BEGIN EXTRACTED MATERIAL

-- ==== Sys2Proof/Proofs/SittingRequests.lean ====
section
/-! SUPPORT. The requests on the hall clock and the sittings: SET_CLOCK, RETIRE_SITTING, HOLD and RESUME (R22, R26, R35),
the test for a sitting's close (R31), and the personal times with REST_FOR (R64, R65, R73, R74). -/

namespace Sys2Proof.Machine

variable {s t : State} {n j time : Nat} {k : Fin 8} {c : Candidate} {g : Sitting}

/-! ### SET_CLOCK and RETIRE_SITTING (R22, R26) -/

theorem stopsClock_iff (g : Sitting) :
    g.stopsClock = true ↔ g.state ∈ [SittingState.admitting, .reading, .writing, .closing] := by
  unfold Sitting.stopsClock
  cases g.state <;> simp

theorem passedBy_iff (g : Sitting) (time : Nat) : g.passedBy time = true ↔ g.state = .scheduled ∧ g.t0 ≤ time + g.aw := by
  simp [Sitting.passedBy]

theorem any_sitting_iff (s : State) (f : Sitting → Bool) : s.sittings.any f = true ↔ ∃ k : Fin 8, f s.sittings[k] = true := by
  rw [Vector.any_eq_true]
  exact ⟨fun ⟨i, hi, h⟩ => ⟨⟨i, hi⟩, h⟩, fun ⟨k, h⟩ => ⟨k.1, k.2, h⟩⟩

/-- A sitting keeps SET_CLOCK from a hall time by its phase, or by its admission opening time (R22). -/
def Sitting.bars (time : Nat) (g : Sitting) : Prop :=
  g.state ∈ [SittingState.admitting, .reading, .writing, .closing] ∨ (g.state = .scheduled ∧ g.t0 ≤ time + g.aw)

theorem not_bars (h : g.state ∈ [SittingState.unscheduled, .closed] ∨ (g.state = .scheduled ∧ time + g.aw < g.t0)) :
    ¬ g.bars time := by
  unfold Sitting.bars
  cases hstate : g.state <;> simp [hstate] at h ⊢
  exact h

theorem setClock_eq (ht : time ≤ 86399) (s : State) : setClock time s =
    if s.sittings.any Sitting.stopsClock || s.sittings.any (fun g => g.passedBy time) then refuse .state s
    else okWith (be3 time) { s with hallTime := time } := by
  unfold setClock
  rw [if_neg (show ¬ Config.lastSecond < time from Nat.not_lt.2 ht)]
  cases s.sittings.any Sitting.stopsClock <;> rfl

theorem barred_iff (s : State) (time : Nat) :
    (s.sittings.any Sitting.stopsClock || s.sittings.any (fun g => g.passedBy time)) = true ↔
      ∃ k : Fin 8, s.sittings[k].bars time := by
  simp only [Bool.or_eq_true, any_sitting_iff, stopsClock_iff, passedBy_iff, ← exists_or]
  rfl

theorem retireSitting_refused (hk : s.sittings[k].state ∈ [SittingState.unscheduled, .reading, .writing, .closing]) :
    retireSitting k s = refuse .state s := by
  unfold retireSitting
  rw [sittingOf_val]
  cases hstate : s.sittings[k].state <;> simp_all

theorem retireSitting_eq (hk : s.sittings[k].state ∈ [SittingState.scheduled, .admitting, .closed]) : retireSitting k s =
    if 0 < s.liveOf k then refuse .liveRecords s
    else okWith [] ((s.emptyKey k).setSitting k Sitting.unscheduledRecord) := by
  unfold retireSitting
  rw [sittingOf_val]
  cases hstate : s.sittings[k].state <;> simp_all

theorem liveOf_pos_iff (s : State) (k : Fin 8) : 0 < s.liveOf k ↔ ∃ y ∈ s.roll, y.2.sitting = k := by
  rw [liveOf_eq, List.length_pos_iff_exists_mem]
  simp only [List.mem_filter, beq_iff_eq]

/-- Settles O27: SET_CLOCK by whether some sitting bars the hall time, RETIRE_SITTING by phase and live records. -/
theorem setClockAndRetireSitting : Obligations.SetClockAndRetireSitting := by
  refine fun s h => ⟨fun time ht hfree => ?_, fun time k ht hbar => ?_, fun k hk => ?_, fun k => ⟨fun hk => ?_, fun hk =>
    ⟨fun hlive => ?_, fun hlive => ?_⟩⟩⟩
  · refine exec_ok rfl h ?_
    rw [setClock_eq ht, if_neg]
    rw [barred_iff]
    rintro ⟨k, hbar⟩
    exact not_bars (hfree k) hbar
  · refine exec_refused rfl h ?_
    rw [setClock_eq ht, if_pos ((barred_iff s time).2 ⟨k, hbar⟩)]
  · refine exec_refused rfl h ?_
    rw [retireSitting, sittingOf_of_ge hk]
  · exact exec_refused rfl h (retireSitting_refused hk)
  · refine exec_refused rfl h ?_
    rw [retireSitting_eq hk, if_pos ((liveOf_pos_iff s k).2 hlive)]
  · refine exec_ok rfl h ?_
    rw [retireSitting_eq hk, if_neg fun e => ?_]
    · rfl
    · obtain ⟨y, hy, hyk⟩ := (liveOf_pos_iff s k).1 e
      exact hlive y hy hyk

/-! ### HOLD and RESUME (R35, R79) -/

/-- HOLD and RESUME of a sitting that does not run are refused. -/
theorem setSittingHold_refused (hr : s.sittings[k].running = false) (on : Bool) :
    setSittingHold on k s = refuse .state s := by
  unfold setSittingHold
  rw [sittingOf_val]
  simp only [hr, Bool.not_false, if_true]

theorem setSittingHold_running (hr : s.sittings[k].running = true) (on : Bool) : setSittingHold on k s =
    okWith (HoldSources.bytes { s.sittings[k].hold with sitting := on })
      (changeHold k { s.sittings[k].hold with sitting := on } s) := by
  unfold setSittingHold
  rw [sittingOf_val]
  simp only [hr, Bool.not_true, Bool.false_eq_true, if_false]

theorem extend_refused {delta : Nat} (hr : s.sittings[k].running = false) (h1 : 1 ≤ delta) (h2 : delta ≤ 3600) :
    extend k delta s = refuse .state s := by
  unfold extend
  rw [sittingOf_val]
  simp only [hr, Bool.not_false, if_true]
  exact if_neg (by omega)

/-- The hold of a sitting ends where its sources become empty. -/
theorem changeHold_ends (hheld : s.sittings[k].held = true) {h : HoldSources} (hany : h.any = false) : changeHold k h s =
    takeInTurn (s.timedOf k) showEndOf (s.setSitting k { s.sittings[k] with hold := h }) := by
  unfold changeHold
  rw [hheld, hany]
  rfl

theorem changeHold_keeps {h : HoldSources} (hany : s.sittings[k].held = false ∨ h.any = true) :
    changeHold k h s = s.setSitting k { s.sittings[k] with hold := h } := by
  unfold changeHold
  refine if_neg fun e => ?_
  obtain ⟨hheld, hempty⟩ := Bool.and_eq_true_iff.1 e
  rcases hany with hany | hany
  · exact Bool.false_ne_true (hany.symm.trans hheld)
  · simp [hany] at hempty

/-- Only where SITTING is the one source does its end empty the sources. -/
theorem resume_keeps (h : g.hold ≠ ⟨false, true⟩) : g.held = false ∨ HoldSources.any { g.hold with sitting := false } = true := by
  unfold Sitting.held HoldSources.any
  rcases hg : g.hold with ⟨hall, sitting⟩
  rw [hg] at h
  cases hall <;> cases sitting <;> simp at h ⊢

/-- Settles O29: a RESUME that empties the sources ends the hold, and nothing else that the two requests do does. -/
theorem holdAndResumeChangeTheSource : Obligations.HoldAndResumeChangeTheSource := by
  refine ⟨fun ι f j js s => ⟨rfl, rfl⟩, fun s k j => ⟨rfl, fun c hc => ?_, fun hc => ?_⟩,
    fun s k h => ⟨fun hk => ⟨?_, fun hhold => ?_, fun hhold => ?_⟩, fun hk i hi => ?_⟩⟩
  · rw [showEndOf, hc]
  · rw [showEndOf, hc]
  · refine exec_ok rfl h ?_
    rw [setSittingHold_running ((running_iff _).2 hk), changeHold_keeps (.inr (by simp [HoldSources.any]))]
    rfl
  · refine exec_ok rfl h ?_
    rw [setSittingHold_running ((running_iff _).2 hk), changeHold_ends, hhold]
    · rfl
    · rw [Sitting.held, hhold]
      rfl
    · rw [hhold]
      rfl
  · refine exec_ok rfl h ?_
    rw [setSittingHold_running ((running_iff _).2 hk), changeHold_keeps]
    · rfl
    · exact resume_keeps hhold
  · have hr := (not_running_iff _).2 hk
    simp only [List.mem_cons, List.not_mem_nil, or_false] at hi
    rcases hi with rfl | rfl | rfl
    · exact exec_refused rfl h (setSittingHold_refused hr true)
    · exact exec_refused rfl h (setSittingHold_refused hr false)
    · exact exec_refused rfl h (extend_refused hr (by omega) (by omega))

/-! ### The test for a sitting's close (R31, R127) -/

theorem keepsOpen_iff (k : Fin 8) (c : Candidate) : c.keepsOpen k = true ↔ c.sitting = k ∧
    (c.state ∈ [CandState.seated, .active, .resting] ∨ (c.state = .expected ∧ c.currentSeat ≠ none)) := by
  simp [Candidate.keepsOpen, writingStates, Option.isSome_iff_ne_none]

/-- Some record keeps a sitting from its close (R31). -/
def State.keptOpen (s : State) (k : Fin 8) : Bool := s.roll.any (fun y => y.2.keepsOpen k)

theorem keptOpen_iff (s : State) (k : Fin 8) : s.keptOpen k = true ↔ ∃ y ∈ s.roll, y.2.sitting = k ∧
    (y.2.state ∈ [CandState.seated, .active, .resting] ∨ (y.2.state = .expected ∧ y.2.currentSeat ≠ none)) := by
  simp only [State.keptOpen, List.any_eq_true, keepsOpen_iff]

theorem keepers_isEmpty (s : State) (k : Fin 8) : (s.slotsWhere (Candidate.keepsOpen k)).isEmpty = !s.keptOpen k := by
  rw [Bool.eq_iff_iff, Bool.not_eq_true', ← Bool.not_eq_true]
  simp [State.slotsWhere, State.keptOpen]

theorem closingTest_eq (k : Fin 8) (s : State) :
    closingTest k s = if s.sittings[k].state = .closing ∧ s.keptOpen k = false then closeSitting k s else s := by
  unfold closingTest
  rw [keepers_isEmpty]
  simp only [Bool.not_eq_true']

theorem releaseKey_eq (k : Fin 8) (s : State) : releaseKey k s = { s with
    keys := if s.keys[k].state = .sealed_ then s.keys.set k { s.keys[k] with state := .released } else s.keys } := by
  unfold releaseKey
  cases h : s.keys[k].state <;> simp [State.setKey]

theorem closeSitting_eq (k : Fin 8) (s : State) : closeSitting k s = { s with
    sittings := s.sittings.set k { s.sittings[k] with state := .closed, hold := ⟨false, false⟩ },
    keys := if s.keys[k].state = .sealed_ then s.keys.set k { s.keys[k] with state := .released } else s.keys,
    attention := (s.raise .time).attention } := by
  unfold closeSitting
  rw [releaseKey_eq]
  rfl

/-- Settles O31: the sitting closes where it is CLOSING and no record keeps it open. -/
theorem sittingClosesWhenNoRecordIsLeft : Obligations.SittingClosesWhenNoRecordIsLeft := by
  refine fun s k => ⟨fun hstate hfree => ?_, fun hkept => ?_⟩
  · have hopen : s.keptOpen k = false := by
      rw [← Bool.not_eq_true, keptOpen_iff]
      rintro ⟨y, hy, hyk, hst | ⟨hst, hseat⟩⟩
      · exact (hfree y hy hyk).1 hst
      · exact hseat ((hfree y hy hyk).2 hst)
    rw [closingTest_eq, if_pos ⟨hstate, hopen⟩, closeSitting_eq]
  · rw [closingTest_eq, if_neg]
    rintro ⟨hstate, hopen⟩
    rcases hkept with hkept | hkept
    · exact hkept hstate
    · exact Bool.false_ne_true (hopen.symm.trans ((keptOpen_iff s k).2 hkept))

/-! ### Personal times and REST_FOR (R56, R64, R65, R73, R74) -/

theorem showEnd_seated {x pe : Nat} (hx : c.currentSeat = some x) (hpe : c.personalEnd = some pe) (s : State) :
    showEnd c s = offerDesk x (.ending pe c.state (c.restBudget.getD 0 - c.restUsed)) s := by
  rw [showEnd, hx]
  dsimp only
  rw [endAt, hpe]
  rfl

theorem showEnd_silent (h : c.currentSeat = none ∨ c.personalEnd = none) (s : State) : showEnd c s = s := by
  unfold showEnd endAt
  rcases h with h | h
  · rw [h]
  · rw [h]
    cases c.currentSeat <;> rfl

/-- The extension is whole minutes, the least that cover W × a / 100 (R64). -/
theorem extensionOf_least (w a : Nat) :
    ∃ m, extensionOf w a = 60 * m ∧ w * a ≤ 6000 * m ∧ ∀ m', w * a ≤ 6000 * m' → m ≤ m' := by
  unfold extensionOf
  generalize w * a = p
  exact ⟨(p + 5999) / 6000, by omega, by omega, fun m' h => by omega⟩

theorem restBudgetOf_least (w r : Nat) :
    w * r ≤ 60 * restBudgetOf w r ∧ ∀ b, w * r ≤ 60 * b → restBudgetOf w r ≤ b := by
  unfold restBudgetOf
  generalize w * r = p
  exact ⟨by omega, fun b h => by omega⟩

theorem restFor_refused {m : Nat} {st : Status} (hres : s.resolve n m = .ok (j, c)) (hc : c.state ≠ .resting)
    (hr : restRefusal c s.sittings[c.sitting] = some st) : restFor n m true s = refuse st s := by
  unfold restFor
  rw [hres]
  dsimp only
  rw [hr]
  cases hstate : c.state <;> first | exact absurd hstate hc | rfl

theorem restFor_begins {m : Nat} (hres : s.resolve n m = .ok (j, c)) (hc : c.state ≠ .resting)
    (hr : restRefusal c s.sittings[c.sitting] = none) : restFor n m true s = okWith [] (setResting .resting j c s) := by
  unfold restFor
  rw [hres]
  dsimp only
  rw [hr]
  cases hstate : c.state <;> first | exact absurd hstate hc | rfl

theorem restFor_resting {m : Nat} (hres : s.resolve n m = .ok (j, c)) (hc : c.state = .resting) :
    restFor n m true s = okWith [] s ∧ restFor n m false s = okWith [] (setResting .active j c s) := by
  simp [restFor, hres, hc]

theorem restFor_end {m : Nat} (hres : s.resolve n m = .ok (j, c)) (hc : c.state ≠ .resting) :
    restFor n m false s = okWith [] s := by
  unfold restFor
  rw [hres]
  dsimp only
  cases hstate : c.state <;> first | exact absurd hstate hc | rfl

/-- The checks of a rest that begins, for an ACTIVE record in a sitting that is WRITING or CLOSING. -/
theorem restRefusal_active (hc : c.state = .active) (hg : g.state ∈ [SittingState.writing, .closing]) :
    restRefusal c g = if g.held then some .held else if c.restBudget.getD 0 ≤ c.restUsed then some .budget else none := by
  have hpass : ¬ (c.state ≠ .active ∨ g.state ≠ .writing ∧ g.state ≠ .closing) := by
    simp only [List.mem_cons, List.not_mem_nil, or_false] at hg
    tauto
  rw [restRefusal, if_neg hpass]

theorem restRefusal_state (h : c.state ≠ .active ∨ g.state ∉ [SittingState.writing, .closing]) :
    restRefusal c g = some .state := by
  have hstop : c.state ≠ .active ∨ g.state ≠ .writing ∧ g.state ≠ .closing := by
    simp only [List.mem_cons, List.not_mem_nil, or_false, not_or] at h
    exact h
  rw [restRefusal, if_pos hstop]

/-- Settles O42. -/
theorem personalTimesAndRest : Obligations.PersonalTimesAndRest := by
  refine ⟨fun s c => ⟨fun x pe hx hpe => showEnd_seated hx hpe s, fun h => showEnd_silent h s⟩,
    ⟨extensionOf_least, restBudgetOf_least, fun t c => rfl, fun t => rfl, fun t c ha hu => ?_⟩,
    fun s n k j c g h hres hg => ⟨fun hc => ?_, fun hc => ⟨?_, fun hstop => ?_⟩, fun hc hphase => ?_, fun hc => ?_⟩⟩
  · simp [Candidate.withTimes, Candidate.withPersonalEnd, personalEndOf, extensionOf, Sitting.baseEnd, ha, hu]
  · exact exec_ok rfl h (restFor_resting hres hc).1
  · exact exec_ok rfl h (restFor_end hres hc)
  · exact exec_refused rfl h (restFor_refused hres hc (restRefusal_state (hg ▸ hstop)))
  · have hne : c.state ≠ .resting := fun e => by simp [hc] at e
    have hrefusal := restRefusal_active hc hphase
    refine ⟨fun hheld => exec_refused rfl h (restFor_refused hres hne ?_),
      fun hheld hspent => exec_refused rfl h (restFor_refused hres hne ?_),
      fun hheld hleft => exec_ok rfl h (restFor_begins hres hne ?_)⟩ <;> rw [← hg, hrefusal, hheld]
    · rfl
    · rw [if_neg Bool.false_ne_true, if_pos hspent]
    · rw [if_neg Bool.false_ne_true, if_neg (Nat.not_le.2 hleft)]
  · exact exec_ok rfl h (restFor_resting hres hc).2

end Sys2Proof.Machine
end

END EXTRACTED MATERIAL

**TASK TO CARRY OUT:** Within the entries, determine the count of lines containing the string "reading" and output it alone.

**RESPONSE AREA:** 3